Instructions for the task.
Please keep to the lines below from the one with "def i2cGo (s" through the one with "flush waits. -/", and restate them word for word, ends included.

Collected data.
=====

-- ==== Sys2Proof/Machine/Lsp.lean ====
section
/-! DEFINITION. The low-speed ports (R505 to R529). -/

namespace Sys2Proof.Machine

/-- CRC-8 with x^8 + x^2 + x + 1 over a transaction (R512). -/
def smbPec (b : Bytes) : Nat :=
  b.foldl (fun c x => (fun (v : Nat) => if v / 128 % 2 = 1 then (v * 2 % 256) ^^^ 0x07 else v * 2 % 256)^[8] (c ^^^ x.toNat)) 0

/-- Room in an I2C or SPI FIFO, and in a UART FIFO (R514, R519, R521). -/
def fifoDepth : FifoPort → Nat
  | .uart => 16
  | _ => 64

namespace State

def modLsp (s : State) (f : LspSt → LspSt) : State := { s with lsp := f s.lsp }

/-- Is an LSP port usable: the unit is on and an enabled PORT record names it (R506). -/
def lspPort (s : State) (cls i : Nat) : Bool := s.powered .lsp && s.graph.portOn cls i

/-! ### SMBus target (R508 to R513) -/

def smbAddressed (s : State) (a : Nat) : Bool :=
  s.powered .lsp && s.flag Fl.LSP_SMB_CTRL_enable &&
    (List.range 4).any fun j => s.flag Fl.LSP_SMB_ADDR_en [j] && ((a ^^^ s.get Fl.LSP_SMB_ADDR_addr [j]) &&& s.get Fl.LSP_SMB_ADDR_mask [j]) = 0

/-- The lowest enabled entry of a code whose kind is a read or a write kind (R509). -/
def smbEntry (s : State) (cmd : Nat) (write : Bool) : Option Nat :=
  (List.range 32).find? fun k =>
    s.flag Fl.LSP_SMB_CMD_en [k] && s.get Fl.LSP_SMB_CMD_code [k] = cmd && bit (s.get Fl.LSP_SMB_CMD_kind [k]) 0 = write

def smbNak (s : State) : State := (s.put Fl.LSP_SMB_STAT_nak [] 1).inc Fl.LSP_SMB_CNT_errors

def smbError (s : State) (d : Fld) (cause : Nat) : State :=
  ((s.put d [] 1).inc Fl.LSP_SMB_CNT_errors).evLimited 0x0111 srcLSP 0 (s.rd R.DEV_EPOCH_IN) noFrame (cause + 2 ^ 32)

/-- Registers whose Meaning names a read side effect (R510): semaphores and FIFOs. -/
def smbBlind (off : Nat) : Bool :=
  match findReg off with
  | some (row, _) => [R.ORD_SEM_ACQ.off, R.LSP_I_DATA.off, R.LSP_SPI_DATA.off, R.LSP_U_DATA.off].contains row.reg.off
  | none => false

/-- The bytes of a read of entry `k` (R510). -/
def smbBytes (s : State) (k : Nat) : Bytes :=
  let n := s.get Fl.LSP_SMB_CMD_length [k]
  let off := s.get Fl.LSP_SMB_SRC_offset [k] * 4
  ((List.range (ceilDiv n 4)).flatMap fun i =>
    leBytes 4 (if smbBlind (off + 4 * i) && s.powered (blockOf (off + 4 * i)) then 0 else s.readHost (off + 4 * i))).take n

/-- SMBUS_READ: `n` is the number of bytes that the controller clocks out after its repeated START. A read address that does not follow
a command byte is NAKed (R509). -/
def smbusRead (s : State) (addr : Nat) (cmd : Option Nat) (n : Nat) : State :=
  if !s.smbAddressed addr then s
  else
    match cmd, cmd.bind fun c => s.smbEntry c false with
    | none, _ => s.smbNak
    | some _, none => s.smbNak
    | some cmd, some k =>
      let data := s.smbBytes k
      let body := if s.get Fl.LSP_SMB_CMD_kind [k] = 2 then BitVec.ofNat 8 data.length :: data else data
      let head := [BitVec.ofNat 8 (2 * addr), BitVec.ofNat 8 cmd, BitVec.ofNat 8 (2 * addr + 1)]
      let reply := if s.flag Fl.LSP_SMB_CMD_pec [k] then body ++ [BitVec.ofNat 8 (smbPec (head ++ body))] else body
      let s := s.emit (.port 0 0 ((reply ++ List.replicate (n - reply.length) 0xFF).take n))
      if reply.length ≤ n then s.inc Fl.LSP_SMB_CNT_xfers else s

/-- Bytes into the mailbox from byte `o` on (R511). -/
def smbStore (s : State) (o : Nat) : Bytes → State
  | [] => s
  | b :: t =>
    let j := o / 4
    let v := putBits (s.rd R.LSP_SMB_IN [j]) (o % 4 * 8 + 7) (o % 4 * 8) b.toNat
    (s.wr R.LSP_SMB_IN [j] v).smbStore (o + 1) t

/-- SMBUS_WRITE (R511, R512). A Block Write carries its count first; `crc` is a PEC byte sent after the last data byte. -/
def smbusWrite (s : State) (addr cmd : Nat) (data : Bytes) (crc : Option Nat) : State :=
  let pecOk : Bool := crc = some (smbPec (BitVec.ofNat 8 (2 * addr) :: BitVec.ofNat 8 cmd :: data))
  if !s.smbAddressed addr then s
  else
    match s.smbEntry cmd true with
    | none => if data.isEmpty && (s.smbEntry cmd false).isSome then s else s.smbNak
    | some k =>
      let len := s.get Fl.LSP_SMB_CMD_length [k]
      let block : Bool := s.get Fl.LSP_SMB_CMD_kind [k] = 3
      let pec := s.flag Fl.LSP_SMB_CMD_pec [k]
      let count := if block then fieldLe data 0 1 else len
      let body := if block then data.drop 1 else data
      if block && !data.isEmpty && (count = 0 || len < count) then s.smbNak
      else if block && data.isEmpty || body.length < count then s
      else if count < body.length || (!pec && crc.isSome) then
        if pec then s.smbError Fl.LSP_SMB_STAT_pec_err 1 else s.smbNak
      else if pec && !pecOk then s.smbError Fl.LSP_SMB_STAT_pec_err 1
      else
        let s := s.smbStore (s.get Fl.LSP_SMB_CMD_offset [k]) body
        let s := ((s.put Fl.LSP_SMB_STAT_rx [] 1).put Fl.LSP_SMB_STAT_last_cmd [] cmd).inc Fl.LSP_SMB_CNT_xfers
        s.ev 0x0110 srcLSP 0 (cmd % 256 + 256 * body.length)

/-- SMBUS_TIMEOUT (R513). -/
def smbusTimeout (s : State) : State :=
  if s.powered .lsp && s.flag Fl.LSP_SMB_CTRL_enable && s.flag Fl.LSP_SMB_CTRL_tmo_en then s.smbError Fl.LSP_SMB_STAT_timeout 2 else s

/-! ### FIFOs (R507) -/

def i2c (s : State) (c : Nat) : I2cSt := s.lsp.i2c.getD c I2cSt.init
def spi (s : State) (c : Nat) : SpiSt := s.lsp.spi.getD c SpiSt.init
def uart (s : State) (u : Nat) : UartSt := s.lsp.uart.getD u UartSt.init
def modI2c (s : State) (c : Nat) (f : I2cSt → I2cSt) : State := s.modLsp fun x => { x with i2c := modNth x.i2c c f }
def modSpi (s : State) (c : Nat) (f : SpiSt → SpiSt) : State := s.modLsp fun x => { x with spi := modNth x.spi c f }
def modUart (s : State) (u : Nat) (f : UartSt → UartSt) : State := s.modLsp fun x => { x with uart := modNth x.uart u f }

/-- The level fields follow the FIFOs. -/
def i2cLevels (s : State) (c : Nat) : State :=
  (s.put Fl.LSP_I_STAT_tx_level [c] (s.i2c c).tx.length).put Fl.LSP_I_STAT_rx_level [c] (s.i2c c).rx.length
def spiLevels (s : State) (c : Nat) : State :=
  (s.put Fl.LSP_SPI_STAT_tx_level [c] (s.spi c).tx.length).put Fl.LSP_SPI_STAT_rx_level [c] (s.spi c).rx.length
def uartLevels (s : State) (u : Nat) : State :=
  (s.put Fl.LSP_U_STAT_tx_level [u] (s.uart u).tx.length).put Fl.LSP_U_STAT_rx_level [u] (s.uart u).rx.length

/-- SPI0 belongs to the boot loader during a dawn from SPI NOR (R520). -/
def spiOwned (s : State) (c : Nat) : Bool := c = 0 && s.get Fl.DEV_STRAP_bootsel = 2 && !s.flag Fl.DEV_STATUS_ready

/-- FIFO_PUSH: a write of a DATA register. -/
def fifoPush (s : State) (f : FifoPort) (i v : Nat) : State :=
  let b : Byte := BitVec.ofNat 8 v
  match f with
  | .i2c =>
    if 6 < i then s
    else if fifoDepth f ≤ (s.i2c i).tx.length then s.put Fl.LSP_I_STAT_ovf [i] 1
    else (s.modI2c i fun x => { x with tx := x.tx ++ [b] }).i2cLevels i
  | .spi =>
    if 3 < i || s.spiOwned i then s
    else if fifoDepth f ≤ (s.spi i).tx.length then s.put Fl.LSP_SPI_STAT_ovf [i] 1
    else (s.modSpi i fun x => { x with tx := x.tx ++ [b] }).spiLevels i
  | .uart =>
    if 1 < i then s
    else if fifoDepth f ≤ (s.uart i).tx.length then s.put Fl.LSP_U_STAT_tx_ovf [i] 1
    else (s.modUart i fun x => { x with tx := x.tx ++ [b] }).uartLevels i

/-- The offset of a DATA register. -/
def fifoOff (f : FifoPort) (i : Nat) : Nat :=
  (match f with | .i2c => R.LSP_I_DATA.off | .spi => R.LSP_SPI_DATA.off | .uart => R.LSP_U_DATA.off) + 0x100 * i

/-- The word that a read of a DATA register returns: the oldest byte of RX with valid set, 0 from an empty FIFO. -/
def fifoWord (s : State) (f : FifoPort) (i : Nat) : Nat :=
  (match f with
    | .i2c => (s.i2c i).rx.head?.map fun (b : Byte) => b.toNat + 256
    | .spi => (s.spi i).rx.head?.map fun (b : Byte) => b.toNat + 256
    | .uart => (s.uart i).rx.head?.map fun (w : Nat) => w % 4096 / 512 * 512 + 256 + w % 256).getD 0

/-- That read pops the byte. -/
def fifoTake (s : State) (f : FifoPort) (i : Nat) : State :=
  match f with
  | .i2c => (s.modI2c i fun x => { x with rx := x.rx.drop 1 }).i2cLevels i
  | .spi => (s.modSpi i fun x => { x with rx := x.rx.drop 1 }).spiLevels i
  | .uart => (s.modUart i fun x => { x with rx := x.rx.drop 1 }).uartLevels i

/-- FIFO_POP: a read of a DATA register; all-ones from a unit that is off (R30). -/
def fifoPop (s : State) (f : FifoPort) (i : Nat) : State :=
  if !s.reaches .lsp then (s.onUnit .lsp id).emit (.read 1 (fifoOff f i) 0xFFFFFFFF)
  else (s.fifoTake f i).emit (.read 1 (fifoOff f i) (s.fifoWord f i))

/-! ### I2C controllers (R514 to R517) -/

/-- A transfer ends (R516): result and tries; the TX bytes that it kept leave (R515). A flush that waited for the try empties the FIFOs
(R517). -/
def i2cEnd (s : State) (c result tries : Nat) : State :=
  let sent := (((s.i2c c).run.map fun x => x.tx.length).getD 0)
  let flush := (s.i2c c).flush
  let s := s.modI2c c fun x => { x with
    run := none, flush := false, tx := if flush then [] else x.tx.drop sent, rx := if flush then [] else x.rx }
  let s := ((s.put Fl.LSP_I_STAT_result [c] result).put Fl.LSP_I_STAT_tries [c] tries).put Fl.LSP_I_STAT_done [c] 1
  let s := ((s.put Fl.LSP_I_STAT_busy [c] 0).put Fl.LSP_I_CTRL_go [c] 0).put Fl.LSP_I_CTRL_flush [c] 0
  let s := (s.inc Fl.LSP_I_CNT_xfers [c]).i2cLevels c
  if s.flag Fl.LSP_I_CTRL_ev_en [c] then s.ev 0x0112 srcLSP c (result + 16 * tries) else s

/-- The next try goes on the bus: address and write bytes. -/
def i2cTry (s : State) (c : Nat) (x : I2cRun) : State :=
  (s.modI2c c fun y => { y with run := some { x with tries := x.tries + 1, bus := true } }).emit
    (.port 1 c (BitVec.ofNat 8 (2 * x.addr + b2n (x.tx.isEmpty && x.rlen ≠ 0)) :: x.tx))

def i2cCtrlRow : RegRow := ⟨R.LSP_I_CTRL, [Fl.LSP_I_CTRL_ev_en, Fl.LSP_I_CTRL_speed, Fl.LSP_I_CTRL_addr]⟩

/-- I2C_FLUSH (R517). -/
def i2cFlush (s : State) (c : Nat) : State :=
  if 6 < c || !s.lspPort 0x0C c then s
  else
    match (s.i2c c).run with
    | some x =>
      let s := s.modI2c c fun y => { y with flush := true }
      if x.bus then s.put Fl.LSP_I_CTRL_flush [c] 1 else s.i2cEnd c 5 x.tries
    | none => (s.modI2c c fun x => { x with tx := [], rx := [] }).i2cLevels c

/-- A write of `v` to LSP_Ic_CTRL (R514). Controller 7 is resident firmware's (R506). -/
def i2cGo (s : State) (c v : Nat) : State :=
  if 6 < c then s
  else
    let s := s.writeFields i2cCtrlRow [c] v
    let s := if bit v 0 then s.i2cFlush c else s
    if !bit v 31 || !s.lspPort 0x0C c || (s.i2c c).run.isSome then s
    else
      let n := s.get Fl.LSP_I_LEN_wlen [c]
      if (s.i2c c).tx.length < n then s.i2cEnd c 4 0
      else
        ((s.put Fl.LSP_I_STAT_busy [c] 1).put Fl.LSP_I_CTRL_go [c] 1).i2cTry c
          ⟨0, false, (s.i2c c).tx.take n, s.get Fl.LSP_I_CTRL_addr [c], s.get Fl.LSP_I_LEN_rlen [c], s.time.clk⟩

/-- A try has failed (R515): the delay before the next begins, unless tries are exhausted or a flush waits. -/
def i2cFail (s : State) (c : Nat) (x : I2cRun) (code : Nat) : State :=
  let s := s.inc Fl.LSP_I_CNT_retries [c]
  if s.get Fl.LSP_I_RETRY_tries [c] ≤ x.tries then s.i2cEnd c code x.tries
  else if (s.i2c c).flush then s.i2cEnd c 5 x.tries
  else s.modI2c c fun y => { y with run := some { x with bus := false, since := s.time.clk } }

/-- I2C_TRY_END (R515, R516): a try that succeeds brings `rlen` bytes; those that find the RX FIFO full are lost. -/
def i2cTryEnd (s : State) (c : Nat) (res : I2cResult) : State :=
  if !s.powered .lsp then s
  else
    match (s.i2c c).run with
    | some x =>
      if !x.bus then s
      else
        match res with
        | .ok data =>
          let rx := (s.i2c c).rx ++ (data ++ List.replicate x.rlen 0xFF).take x.rlen
          let s := if 64 < rx.length then s.put Fl.LSP_I_STAT_ovf [c] 1 else s
          (s.modI2c c fun y => { y with rx := rx.take 64 }).i2cEnd c 0 x.tries
        | .nack => s.i2cFail c x 1
        | .arbLost => s.i2cFail c x 2
        | .timeout => s.i2cEnd c 3 x.tries
    | none => s

/-- The delay before try `i` in µs (R515). -/
def i2cDelay (window tries i : Nat) : Nat := window * 1000 * 2 ^ (i - 2) / (2 ^ (tries - 1) - 1)

/-- I2C_RETRY_DELAY (R515): the next try starts, with the same bytes; the clock moves on to the end of the delay (log 35). -/
def i2cRetryDelay (s : State) (c : Nat) : State :=
  if !s.powered .lsp then s
  else match (s.i2c c).run with
    | some x =>
      if x.bus then s
      else
        let d := i2cDelay (s.get Fl.LSP_I_RETRY_window_ms [c]) (s.get Fl.LSP_I_RETRY_tries [c]) (x.tries + 1)
        (s.reachClk (x.since + d * 1000)).i2cTry c x
    | none => s

/-! ### SPI controllers (R519, R520) -/

def spiCtrlRow : RegRow :=
  ⟨R.LSP_SPI_CTRL, [Fl.LSP_SPI_CTRL_cs, Fl.LSP_SPI_CTRL_hold, Fl.LSP_SPI_CTRL_mode, Fl.LSP_SPI_CTRL_div, Fl.LSP_SPI_CTRL_len_m1]⟩

/-- A write of `v` to LSP_SPIs_CTRL: a changed chip select or mode releases a held chip select. -/
def spiGo (s : State) (c v : Nat) : State :=
  if 3 < c || s.spiOwned c then s
  else
    let s := s.writeFields spiCtrlRow [c] v
    let now := (s.get Fl.LSP_SPI_CTRL_cs [c], s.get Fl.LSP_SPI_CTRL_mode [c])
    let s := s.modSpi c fun x => { x with held := if x.held = some now then x.held else none }
    if bit v 31 && s.lspPort 0x0D c && (s.spi c).run.isNone then
      ((s.put Fl.LSP_SPI_CTRL_go [c] 1).put Fl.LSP_SPI_STAT_busy [c] 1).modSpi c fun x => { x with
        run := some ⟨now.1, now.2, s.flag Fl.LSP_SPI_CTRL_hold [c], s.get Fl.LSP_SPI_CTRL_len_m1 [c] + 1⟩ }
    else s

/-- SPI_TRANSFER_END: `data` is what was shifted in. A chip select or mode that CTRL has left meanwhile is not held. -/
def spiTransferEnd (s : State) (c : Nat) (data : Bytes) : State :=
  match if s.powered .lsp then (s.spi c).run else none with
  | none => s
  | some g =>
    let x := s.spi c
    let sent := (x.tx ++ List.replicate g.len 0xFF).take g.len
    let rx := x.rx ++ (data ++ List.replicate g.len 0xFF).take g.len
    let same : Bool := (s.get Fl.LSP_SPI_CTRL_cs [c], s.get Fl.LSP_SPI_CTRL_mode [c]) = (g.cs, g.mode)
    let s := if 64 < rx.length then s.put Fl.LSP_SPI_STAT_ovf [c] 1 else s
    let s := s.modSpi c fun y => { y with
      tx := y.tx.drop g.len, rx := rx.take 64, run := none, held := if g.hold && same then some (g.cs, g.mode) else none }
    let s := ((s.put Fl.LSP_SPI_STAT_done [c] 1).put Fl.LSP_SPI_STAT_busy [c] 0).put Fl.LSP_SPI_CTRL_go [c] 0
    (s.spiLevels c).emit (.port 2 c (BitVec.ofNat 8 g.cs :: sent))

/-! ### UARTs (R521, R522) -/

/-- UART_RX_BYTE. -/
def uartRx (s : State) (u b : Nat) (frameErr parityErr brk : Bool) : State :=
  if 1 < u || !(s.lspPort 0x0E u && s.flag Fl.LSP_U_CTRL_rx_en [u]) then s
  else
    let par : Bool := parityErr && s.get Fl.LSP_U_CTRL_parity [u] ≠ 0
    let s := if frameErr || par then s.inc Fl.LSP_U_ERR_errors [u] else s
    let n := (s.uart u).rx.length
    if 16 ≤ n then (s.inc Fl.LSP_U_ERR_overruns [u]).put Fl.LSP_U_STAT_rx_ovf [u] 1
    else
      let w := b % 256 + 512 * b2n par + 1024 * b2n frameErr + 2048 * b2n brk
      let s := (s.modUart u fun x => { x with rx := x.rx ++ [w] }).uartLevels u
      if n = 0 && s.flag Fl.LSP_U_CTRL_rx_ev [u] then s.evLimited 0x0113 srcLSP u (s.rd R.DEV_EPOCH_IN) noFrame 1 else s

/-- UART_TX_BYTE: the oldest byte has been sent. -/
def uartTx (s : State) (u : Nat) : State :=
  if !(s.lspPort 0x0E u && s.flag Fl.LSP_U_CTRL_tx_en [u]) then s
  else match (s.uart u).tx with
    | b :: t => ((s.modUart u fun x => { x with tx := t }).uartLevels u).emit (.port 3 u [b])
    | [] => s

/-! ### USB device (R523 to R525) -/

/-- Under BOOTSEL 0b100 only the DFU mode interface is presented. -/
def dfuMode (s : State) : Bool := s.get Fl.DEV_STRAP_bootsel = 4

=====

Task result.
def i2cGo (s : State) (c v : Nat) : State :=
  if 6 < c then s
  else
    let s := s.writeFields i2cCtrlRow [c] v
    let s := if bit v 0 then s.i2cFlush c else s
    if !bit v 31 || !s.lspPort 0x0C c || (s.i2c c).run.isSome then s
    else
      let n := s.get Fl.LSP_I_LEN_wlen [c]
      if (s.i2c c).tx.length < n then s.i2cEnd c 4 0
      else
        ((s.put Fl.LSP_I_STAT_busy [c] 1).put Fl.LSP_I_CTRL_go [c] 1).i2cTry c
          ⟨0, false, (s.i2c c).tx.take n, s.get Fl.LSP_I_CTRL_addr [c], s.get Fl.LSP_I_LEN_rlen [c], s.time.clk⟩

/-- A try has failed (R515): the delay before the next begins, unless tries are exhausted or a flush waits. -/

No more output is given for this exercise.